No not a bad thing at all, just not too many folks left that can identify this old stuff let alone pick off the FirstClass icon. I guess it has some advantages when lurking around the second hand and recyclers. Granted as time goes on this stuff is really starting to take up a lot of space that I don't have so strays aren't sneaking in as much as they used to.

I was looking at my first FC server the other day, a then new Mac Classic which had two 2400 baud Zoom modems. Then we upgraded to a IIsi with a hurdler card and three phone lines, before Softarc released the internet option...

Somewhere else in the collection is a Quadra 900 fully decked out with hurdler cards so that would be 4 or 5 x 4 phone lines. Now I'm starting to remember how much we spent on phone lines back then, ouch.....

Oh oh I'm spiraling off topic, sorry...

I really am liking the iPad, a lot more than I expected. Think due to the number of really cool high quality apps at extremely reasonable prices or even free sometimes. Though I think I will wait on the iPad 3 unless the iPad 2 drops in price the way the iPad 1 did when the 2 got released then I could justify having one of each in the collection!


----------



## gwillikers (Jun 19, 2003)

USA_iTunes said:


> Here is mine


Tell me about that Angry Birds decal/cover on your portable? I like it! :clap:


----------



## SINC (Feb 16, 2001)

USA_iTunes said:


> Here is mine


So, tell me please, what kind of Mac do you have that the right hand side (as pictured above) does NOT have an optical drive?

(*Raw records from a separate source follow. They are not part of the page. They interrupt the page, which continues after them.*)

theorem toNat_inj_regionAddr {base len : Word} {j k : Nat} (hf : regionFits base len = true) (hj : j < len.toNat)
    (hk : k < len.toNat) : (regionAddr base j).toNat = (regionAddr base k).toNat ↔ j = k := by
  rw [regionAddr_toNat hf hj, regionAddr_toNat hf hk]
  omega

/-- In a region that meets no window, the platform refuses nothing. -/
theorem plainRegion_covers {s : State} {base len : Word} (hp : PlainRegion s base len) {a : Nat}
    (ha : inRegion base len a = true) {w : Window} (hw : w ∈ s.env.params.windows) : windowCovers w a = false := by
  simp only [inRegion, Bool.and_eq_true, decide_eq_true_eq] at ha
  rcases hp with h | h
  · omega
  · have := h w hw
    simp only [windowCovers, Bool.and_eq_false_iff, decide_eq_false_iff_not]
    omega

theorem plainRegion_refusesRead {s : State} {base len : Word} (hp : PlainRegion s base len) {a : Word}
    (ha : inRegion base len a.toNat = true) : refusesRead s a = false := by
  simp only [refusesRead, List.any_eq_false]
  intro w hw
  simp [plainRegion_covers hp ha hw]

theorem plainRegion_refusesWrite {s : State} {base len : Word} (hp : PlainRegion s base len) {a : Word}
    (ha : inRegion base len a.toNat = true) : refusesWrite s a = false := by
  simp only [refusesWrite, List.any_eq_false]
  intro w hw
  simp [plainRegion_covers hp ha hw]

theorem plainRegion_touchesDevice {s : State} {base len : Word} (hp : PlainRegion s base len) :
    touchesDevice s base len = false := by
  simp only [touchesDevice, List.any_eq_false]
  intro w hw
  rcases hp with h | h
  · simp [h]
  · have := h w hw
    simp only [Bool.and_eq_true, decide_eq_true_eq, not_and]
    omega

theorem refusedReads_nil {s : State} {base len : Word} (hf : regionFits base len = true) (hp : PlainRegion s base len) :
    refusedReads s base len = [] := by
  simp only [refusedReads, List.filter_eq_nil_iff, List.mem_map, List.mem_range]
  rintro _ ⟨k, hk, rfl⟩
  simp [plainRegion_refusesRead hp (inRegion_regionAddr hf hk)]

theorem refusedWrites_nil {s : State} {base len : Word} {n : Nat} (hf : regionFits base len = true)
    (hp : PlainRegion s base len) (hn : n ≤ len.toNat) : refusedWrites s base n = [] := by
  simp only [refusedWrites, List.filter_eq_nil_iff, List.mem_map, List.mem_range]
  rintro _ ⟨k, hk, rfl⟩
  simp [plainRegion_refusesWrite hp (inRegion_regionAddr hf (Nat.lt_of_lt_of_le hk hn))]

/-- An element of a list, or its head, is in the list. -/
theorem getD_mem_self {α : Type} (x : α) (xs : List α) (i : Nat) : (x :: xs).getD i x ∈ x :: xs := by
  by_cases h : i < (x :: xs).length
  · rw [List.getD_eq_getElem _ _ h]; exact List.getElem_mem h
  · rw [List.getD_eq_default _ _ (by omega)]; exact List.mem_cons_self ..

/-- A refused address is reported exactly where there is one. -/
theorem reportedRefusal_eq_none {s : State} {l : List Word} : reportedRefusal s l = none ↔ l = [] := by
  cases l <;> simp [reportedRefusal]

/-- A reported refusal is one of the refused addresses. -/
theorem reportedRefusal_mem {s : State} {l : List Word} {a : Word} (h : reportedRefusal s l = some a) : a ∈ l := by
  cases l with
  | nil => cases h
  | cons x xs =>
    simp only [reportedRefusal, Option.some.injEq] at h
    exact h ▸ getD_mem_self _ _ _

@[simp] theorem earlyRefusal_nil (k : Nat) (s : State) : earlyRefusal k s [] = none := rfl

I know of no Mac that has two tiny ports or whatever they are shown above that are in that location.

Care to explain?


----------



## Digikid (Jun 22, 2010)

SINC said:


> So, tell me please, what kind of Mac do you have that the right hand side (as pictured above) does NOT have an optical drive?
> 
> I know of no Mac that has two tiny ports or whatever they are shown above that are in that location.
> 
> Care to explain?


That is a Macbook Air.


----------



## John Clay (Jun 25, 2006)

Digikid said:


> That is a Macbook Air.


:lmao:


----------



## Digikid (Jun 22, 2010)

John Clay said:


> :lmao:



Err....what is so funny about that?


----------



## John Clay (Jun 25, 2006)

Digikid said:


> Err....what is so funny about that?


Meant to include SINC's quote as well. That + your response are what's funny.


----------



## maximusbibicus (Feb 25, 2002)

SINC said:


> So, tell me please, what kind of Mac do you have that the right hand side (as pictured above) does NOT have an optical drive?
> 
> I know of no Mac that has two tiny ports or whatever they are shown above that are in that location.
> 
> Care to explain?


You have 45000 posts on a Mac based forum and can't spot an obvious Macbook Air?


----------



## gwillikers (Jun 19, 2003)

maximusbibicus said:


> You have 45000 posts on a Mac based forum and can't spot an obvious Macbook Air?


----------



## Digikid (Jun 22, 2010)

John Clay said:


> Meant to include SINC's quote as well. That + your response are what's funny.


Oh. LOL!!!!



gwillikers said:


>


WTF????


----------



## SINC (Feb 16, 2001)

maximusbibicus said:


> You have 45000 posts on a Mac based forum and can't spot an obvious Macbook Air?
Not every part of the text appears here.